(DESCRIPTION OF THE TASK):
Provide again, from the entries below, every line from the one containing "the instruction, modulo" through the one containing "g = some pc →", exactly as written, and no other line.

(DATA RECORDS):

/-- Every step of R343 that an issue has before its own checks stops it with its trap, and nothing after it is
looked at: EILL of the decode checks with its reason, EILL and EPRIV of `pre`, ETXN of `tx` and of `late`, ESTRETCH (R343). -/
def Claims.IssueTraps : Prop :=
  ∀ s w sh k t g, tget s.teams s.iss.core = some t → tget t.groups s.iss.grp = some g → k.blocking = false →
    let c := issueIc s w sh t g
    let traps (x : TrapInfo) : Prop :=
      ∀ body, issue s w sh k body = .next (takeTrap s c.core c.grp x c.pc c.pc false false c.act)
    let dec := decodeFail { sh with ok13 := k.flag (recOf s t) } w (recVregs (recOf s t))
    let tx := c.en.any (fun l => (g.lane l).txs != .none_)
    c.act ≠ [] →
    (∀ n, dec = some n → traps (eill n s.iss.d16))
    ∧ (dec = none → c.en ≠ [] →
        (∀ x, k.pre c = some x → traps x)
        ∧ (k.pre c = none →
            (∀ n, k.tx = some n → tx = true → traps ⟨0x0D, 0, word n⟩)
            ∧ ((k.tx = none ∨ tx = false) → ∀ x, k.late c = some (.trap x) → traps x)
            ∧ ((k.tx = none ∨ tx = false) → k.late c = none → ∀ n, k.dests ≠ [] → stretchFull g k.dests = some n → traps ⟨0x12, 0, word n⟩)))

/-- An instruction that reads a register with an error that cannot be corrected, of which it writes nothing: the first
time its group restarts at its region entries, and when it meets the error again before a park point, or after a remote
atomic, EUNCORR is its issue trap, with STRUCT and the number of the register; the error is logged. A source register
of an enabled lane is read; with no error in a register nothing is lost; a short result in a part of the lanes of a code word reads
the word (R347, R358, R359, R362, R364). That narrow groups share a word, and that the word of a long result's destination is read
at its commit, is log 54. -/
def Claims.RegisterErrors : Prop :=
  (∀ s w sh k t g body r, tget s.teams s.iss.core = some t → tget t.groups s.iss.grp = some g → k.blocking = false →
    let c := issueIc s w sh t g
    c.act ≠ [] → decodeFail { sh with ok13 := k.flag (recOf s t) } w (recVregs (recOf s t)) = none → c.en ≠ [] → k.pre c = none →
    (k.tx = none ∨ ∀ l ∈ c.en, (g.lane l).txs = .none_) → k.late c = none → (k.dests = [] ∨ stretchFull g k.dests = none) →
    (k.entry = false ∨ ottFull t c.grp = false) → lostRegister c k.dests.isEmpty = some r → g.hm = none →
    let u := logLost s (if r.1 then 1 else 7) c.core
    let x : TrapInfo := ⟨0x10, 0, word (16 * (if r.1 then 1 else 7) + 256 * r.2)⟩
    (g.rmtOp = false → c.pc ∉ g.poisonPc → issue s w sh k body =
      .next (modGroup (regionRestart u c.core c.grp) c.core c.grp (fun g => { g with poisonPc := c.pc :: g.poisonPc })))
    ∧ (g.rmtOp = true ∨ c.pc ∈ g.poisonPc → issue s w sh k body =
      .next (takeTrap u c.core c.grp x c.pc c.pc false false c.act)))
  ∧ (∀ c : Ic, c.g.sbad = [] → (∀ x ∈ c.g.threads, x.bad = []) → ∀ short, lostRegister c short = none)
  ∧ (∀ (c : Ic) l short, c.sh.a = .src 1 → c.w.lit = none → isV c.w.a = true → l ∈ c.en → c.w.a.toNat ∈ (c.g.lane l).bad →
      ∃ r, lostRegister c short = some r ∧ r.1 = true)
  ∧ (∀ (c : Ic) short, c.sh.a = .src 1 → c.w.lit = none → isV c.w.a = false → c.w.a.toNat - 192 ∈ c.g.sbad → (lostRegister c short).isSome = true)
  ∧ (∀ (c : Ic) l, c.sh.d = .dst 1 → isV c.w.d = true → l ∈ c.en → wordLost c.g c.w.d.toNat l = true → wholeHalf c.g c.en (l / 32) = false →
      (lostRegister c true).isSome = true)

/-- When an instruction may issue, and what it takes instead when it may not: the conditions of issue and the traps of
issue, in their order, and the errors of registers (R80, R104, R106, R110, R343, R347, R358, R359, R362). Which code
words a register write reads, and when, is the model's reading (log 54); that guard and operands of a blocking
instruction are evaluated after its park is its choice (log 94). -/
def Obligations.IssueOrder : Prop := Claims.IssueConditions ∧ Claims.IssueTraps ∧ Claims.RegisterErrors

/-- A lane is enabled when it is active and p[GP] XOR GN is true; the guard ?!p0 enables none; and an instruction of
any shape with no enabled lane changes only what retiring changes: it advances, LC counts it, and S = 1 parks; a
blocking one waits for its park first, as any does (R72, R80, R104, R107). That its guard is then evaluated again, after the park,
is the model's choice (log 94). -/
def Obligations.GuardedOff : Prop :=
  (∀ g w act l, l ∈ enabledLanes g w act ↔ l ∈ act ∧ readP g l w.gp.toNat ≠ w.gn)
  ∧ (∀ g w act, w.gp = 0#7 → w.gn = true → enabledLanes g w act = [])
  ∧ (∀ s w sh k body t g, tget s.teams s.iss.core = some t → tget t.groups s.iss.grp = some g → k.blocking = false →
      let c := issueIc s w sh t g
      c.act ≠ [] → c.en = [] → decodeFail { sh with ok13 := k.flag (recOf s t) } w (recVregs (recOf s t)) = none →
      ∃ u, issue s w sh k body = .next u ∧ u = c.with (retireGroup c.pc c.next c.act [] w.s g) ∧ SameMemory s u)
  ∧ (∀ s w sh k body t g, tget s.teams s.iss.core = some t → tget t.groups s.iss.grp = some g → k.blocking = true →
      let c := issueIc s w sh t g
      c.act ≠ [] → c.en = [] → decodeFail { sh with ok13 := k.flag (recOf s t) } w (recVregs (recOf s t)) = none →
      (g.parked = false → g.rb ≠ [] → issue s w sh k body = .next (c.with { g with status := .parking true c.pc c.next c.act }))
      ∧ (g.parked = true → ∃ u, issue s w sh k body = .next u ∧ u = c.with (retireGroup c.pc c.next c.act [] false g) ∧ SameMemory s u)
      ∧ (g.parked = false → g.rb = [] → ∃ u, issue s w sh k body = .next u
          ∧ u = c.with (retireGroup c.pc c.next c.act [] false { g.openStretch with poisonPc := [], parked := true }) ∧ SameMemory s u))

/-- Retirement: each active lane goes where the instruction sends it or advances, every other lane stays; LC counts
the instruction, modulo 2^64; an executed S of 1 parks the group; nothing else of the group that software sees
changes (R72, R104, R111, R137). -/
def Claims.Retirement : Prop :=
  ∀ g pc next (act : List Nat) xfer park, act.Nodup →
    retireGroup pc next act xfer park g =
      { g.mapLanes (fun l x =>
          if act.contains l then
            match xfer.find? (fun y => y.1 == l) with
            | some y => { x with pc := y.2 }
            | none => x.advance pc next
          else x) with
        lc := g.lc + 1, parked := false, stall := none, granted := false, walked := [], yielded := none,
        status := if park then .parking false pc next act else g.status }

/-- The loop-stack rule at the end of an instruction that does not transfer: at the top entry's END with COUNT above 1
the count falls and the thread goes to START; with COUNT 1 the entry is popped and the next is looked at; elsewhere
nothing changes. A taken transfer pops until an entry contains its target (R119, Table 7.8). -/
def Claims.LoopStack : Prop :=
  (∀ x : Thread, ∀ pc next, x.loops = [] → x.advance pc next = { x with pc := next })
  ∧ (∀ x : Thread, ∀ pc next e r, x.loops = e :: r →
      (e.stop.toNat ≠ pc.toNat → x.advance pc next = { x with pc := next })
      ∧ (e.stop.toNat = pc.toNat → 1 < e.count.toNat →
          x.advance pc next = { x with loops := { e with count := e.count - 1 } :: r, pc := word e.start.toNat })
      ∧ (e.stop.toNat = pc.toNat → e.count.toNat ≤ 1 → x.advance pc next = { x with loops := r }.advance pc next))
  ∧ (∀ a, popLoops [] a = [])
  ∧ (∀ e r a, popLoops (e :: r) a =
      if e.start.toNat ≤ a.toNat ∧ a.toNat ≤ e.stop.toNat then e :: r else popLoops r a)

/-- What retiring does: the next PCs of the lanes that took part, LC and PARK, and the end of a loop's body (R72, R104,
R111, R119, R137). -/
def Obligations.RetirementOrder : Prop := Claims.Retirement ∧ Claims.LoopStack

/-- The issue PC of a group that is not in a handler is the lowest next PC among its live threads that are not held,
and its active lanes are those whose next PC equals it (R111). -/
def Obligations.IssuePcIsLowest : Prop :=
  ∀ g : Group, g.hm = none →
    let ready (l : Nat) : Prop := l < g.threads.length ∧ (g.lane l).live = true ∧ (g.lane l).held = none
    (issuePc g = none ↔ ∀ l, ¬ ready l)
    ∧ (∀ pc, issuePc g = some pc →
        (∃ l, ready l ∧ (g.lane l).pc.toNat = pc.toNat) ∧ (∀ l, ready l → pc.toNat ≤ (g.lane l).pc.toNat)
        ∧ (∀ l, l ∈ activeLanes g pc ↔ ready l ∧ (g.lane l).pc.toNat = pc.toNat))

/-- BRA, BRX, CALL, CALLX and RET in every form complete: every enabled lane goes to its target, the link holds the
address after the instruction, A being read first, and BRA and BRX follow the loop-stack rule; an odd register target
raises EALIGN with the lowest such lane's, and no lane transfers (R121, R123). -/
def Obligations.Transfers : Prop :=
  let popped (c : Ic) (f : Nat → Word) : Group :=
    c.g.mapLanes (fun l x => if c.en.contains l then { x with loops := popLoops x.loops (f l) } else x)
  let goes (c : Ic) (f : Nat → Word) : List (Nat × Word) := c.en.map (fun l => (l, f l))
  let rel (w : LongWord) (c : Ic) (_ : Nat) : Word := relTarget c.pc (litInt w)
  let reg (w : LongWord) (c : Ic) (l : Nat) : Word := c.rd l w.a
  let bra (i : Instr) (w : LongWord) : Prop := ∀ s c, offer s w (shapeX w) {} = .ok c →
    Completes i s (c.retires (goes c (rel w c)) (popped c (rel w c)))
  let links (c : Ic) (w : LongWord) (f : Nat → Word) (t : State) : Prop := ∃ g,
    GroupWrites c.g g (vWrite w.d c.en (fun _ => c.next)) (sWrite w.d c.next) noWrite ∧ c.retires (goes c f) g t
  let call (i : Instr) (w : LongWord) : Prop := ∀ s c, offer s w (shapeCall w) {} = .ok c → Completes i s (links c w (rel w c))
  let even (w : LongWord) (c : Ic) : Prop := ∀ l ∈ c.en, (c.rd l w.a).getLsbD 0 = false
  let odd (i : Instr) (w : LongWord) (sh : Shape) : Prop := ∀ s c l, offer s w sh {} = .ok c → l ∈ c.en →
    (c.rd l w.a).getLsbD 0 = true → (∀ k ∈ c.en, k < l → (c.rd k w.a).getLsbD 0 = false) →
    exec i s = .next (takeTrap c.s c.core c.grp ⟨0x03, c.rd l w.a, 0⟩ c.pc c.pc false false c.act)
  let shX (w : LongWord) : Shape := { shapeW w with a := .src 1 }
  let shL (w : LongWord) : Shape := { shapeW w with d := .dst 1, a := .src 1 }
  (∀ w, bra (.bra w) w) ∧ (∀ w, bra (.braB w) (bLong w)) ∧ (∀ w, call (.call w) w) ∧ (∀ w, call (.callB w) (bLong w))
  ∧ (∀ w s c, offer s w (shX w) {} = .ok c → even w c → Completes (.brx w) s (c.retires (goes c (reg w c)) (popped c (reg w c))))
  ∧ (∀ w s c, offer s w (shX w) {} = .ok c → even w c → Completes (.ret w) s (c.retires (goes c (reg w c)) c.g))
  ∧ (∀ w s c, offer s w (shL w) {} = .ok c → even w c → Completes (.callx w) s (links c w (reg w c)))
  ∧ (∀ w, odd (.brx w) w (shX w)) ∧ (∀ w, odd (.ret w) w (shX w)) ∧ (∀ w, odd (.callx w) w (shL w))

/-- LOOP in both forms and LBRK complete: a lane with a count of 0 goes past END, every other enabled lane pushes its
entry and goes to START; LBRK sends each enabled lane with an entry relative to its END and pops as a taken transfer;
a fifth entry raises ELOOPDEPTH (R119, R125, R127). -/
def Obligations.Loops : Prop :=
  let loop (i : Instr) (w : LongWord) (sh : Shape) (count : Ic → Nat → Nat) : Prop := ∀ s c, offer s w sh {} = .ok c →
    let start := c.pc + 12
    let stop := c.pc + word (2 * (litNat w % 2 ^ 16))
    let zero := c.en.filter (fun l => count c l == 0)
    let push := c.en.filter (fun l => count c l != 0)
    ((∀ l ∈ push, (c.g.lane l).loops.length < 4) → ∀ past,
      (zero ≠ [] → ∃ pa, fetchParcel c.s c.core c.ctx c.svc c.g.walked stop.toNat = .ok pa
        ∧ past = stop + word (lengthOf (memNat c.s.mem pa 2))) →
      Completes i s (c.retires (c.en.map (fun l => (l, if count c l = 0 then past else start)))
        (c.g.mapLanes (fun l x => if push.contains l then
          { x with loops := ⟨BitVec.ofNat 56 start.toNat, BitVec.ofNat 56 stop.toNat, BitVec.ofNat 32 (count c l)⟩ :: x.loops } else x))))
    ∧ (∀ l ∈ push, 4 ≤ (c.g.lane l).loops.length → (∀ k ∈ push, k < l → (c.g.lane k).loops.length < 4) →
        exec i s = .next (takeTrap c.s c.core c.grp ⟨0x0A, 0, word l⟩ c.pc c.pc false false c.act))
  (∀ w, loop (.loop w) w (shapeLoop w) (fun c l => (c.rd l w.a).toNat % 2 ^ 32))
  ∧ (∀ w, loop (.loopImm w) w { form := w.lit.isSome, m6 := layoutZ w, ok12 := litNat w % 2 ^ 16 ≥ 6 }
      (fun _ _ => litNat w / 2 ^ 16))
  ∧ (∀ w s c, offer s w (shapeX w) {} = .ok c →
      let target (e : LoopEntry) : Word := relTarget (word e.stop.toNat) (litInt w)
      Completes (.lbrk w) s (c.retires
        (c.en.filterMap (fun l => (c.g.lane l).loops.head?.map (fun e => (l, target e))))
        (c.g.mapLanes (fun l x => if c.en.contains l then
          { x with loops := match x.loops with | [] => [] | e :: r => popLoops (e :: r) (target e) } else x))))

/-- NOP changes no state except the program counter and the logical clock, and with S = 1 it is a park point; its
words are 2 and, with S, 6; any other field set raises EILL (R122). -/
def Obligations.NopOnlyAdvances : Prop :=
  (∀ w s c, offer s w (shapeW w) {} = .ok c → Completes (.nop w) s (c.retires [] c.g))
  ∧ decodeTableWord 64 2 = some (.nop ⟨false, 0, 0, false, 0, 0, 0, 0, 0, none⟩)
  ∧ decodeTableWord 64 6 = some (.nop ⟨true, 0, 0, false, 0, 0, 0, 0, 0, none⟩)
  ∧ (∀ w s t g, tget s.teams s.iss.core = some t → tget t.groups s.iss.grp = some g → activeLanes g s.iss.pc ≠ [] →
      w.lit ≠ none ∨ w.sub6 ≠ 0 ∨ w.m6 ≠ 0 ∨ w.d ≠ 0 ∨ w.a ≠ 0 ∨ w.b ≠ 0 ∨ w.c ≠ 0 →
      ∃ n, exec (.nop w) s =
        .next (takeTrap s s.iss.core s.iss.grp (eill n s.iss.d16) s.iss.pc s.iss.pc false false (activeLanes g s.iss.pc)))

(ANSWER TO THE PROBLEM):
the instruction, modulo 2^64; an executed S of 1 parks the group; nothing else of the group that software sees
changes (R72, R104, R111, R137). -/
def Claims.Retirement : Prop :=
  ∀ g pc next (act : List Nat) xfer park, act.Nodup →
    retireGroup pc next act xfer park g =
      { g.mapLanes (fun l x =>
          if act.contains l then
            match xfer.find? (fun y => y.1 == l) with
            | some y => { x with pc := y.2 }
            | none => x.advance pc next
          else x) with
        lc := g.lc + 1, parked := false, stall := none, granted := false, walked := [], yielded := none,
        status := if park then .parking false pc next act else g.status }

/-- The loop-stack rule at the end of an instruction that does not transfer: at the top entry's END with COUNT above 1
the count falls and the thread goes to START; with COUNT 1 the entry is popped and the next is looked at; elsewhere
nothing changes. A taken transfer pops until an entry contains its target (R119, Table 7.8). -/
def Claims.LoopStack : Prop :=
  (∀ x : Thread, ∀ pc next, x.loops = [] → x.advance pc next = { x with pc := next })
  ∧ (∀ x : Thread, ∀ pc next e r, x.loops = e :: r →
      (e.stop.toNat ≠ pc.toNat → x.advance pc next = { x with pc := next })
      ∧ (e.stop.toNat = pc.toNat → 1 < e.count.toNat →
          x.advance pc next = { x with loops := { e with count := e.count - 1 } :: r, pc := word e.start.toNat })
      ∧ (e.stop.toNat = pc.toNat → e.count.toNat ≤ 1 → x.advance pc next = { x with loops := r }.advance pc next))
  ∧ (∀ a, popLoops [] a = [])
  ∧ (∀ e r a, popLoops (e :: r) a =
      if e.start.toNat ≤ a.toNat ∧ a.toNat ≤ e.stop.toNat then e :: r else popLoops r a)

/-- What retiring does: the next PCs of the lanes that took part, LC and PARK, and the end of a loop's body (R72, R104,
R111, R119, R137). -/
def Obligations.RetirementOrder : Prop := Claims.Retirement ∧ Claims.LoopStack

/-- The issue PC of a group that is not in a handler is the lowest next PC among its live threads that are not held,
and its active lanes are those whose next PC equals it (R111). -/
def Obligations.IssuePcIsLowest : Prop :=
  ∀ g : Group, g.hm = none →
    let ready (l : Nat) : Prop := l < g.threads.length ∧ (g.lane l).live = true ∧ (g.lane l).held = none
    (issuePc g = none ↔ ∀ l, ¬ ready l)
    ∧ (∀ pc, issuePc g = some pc →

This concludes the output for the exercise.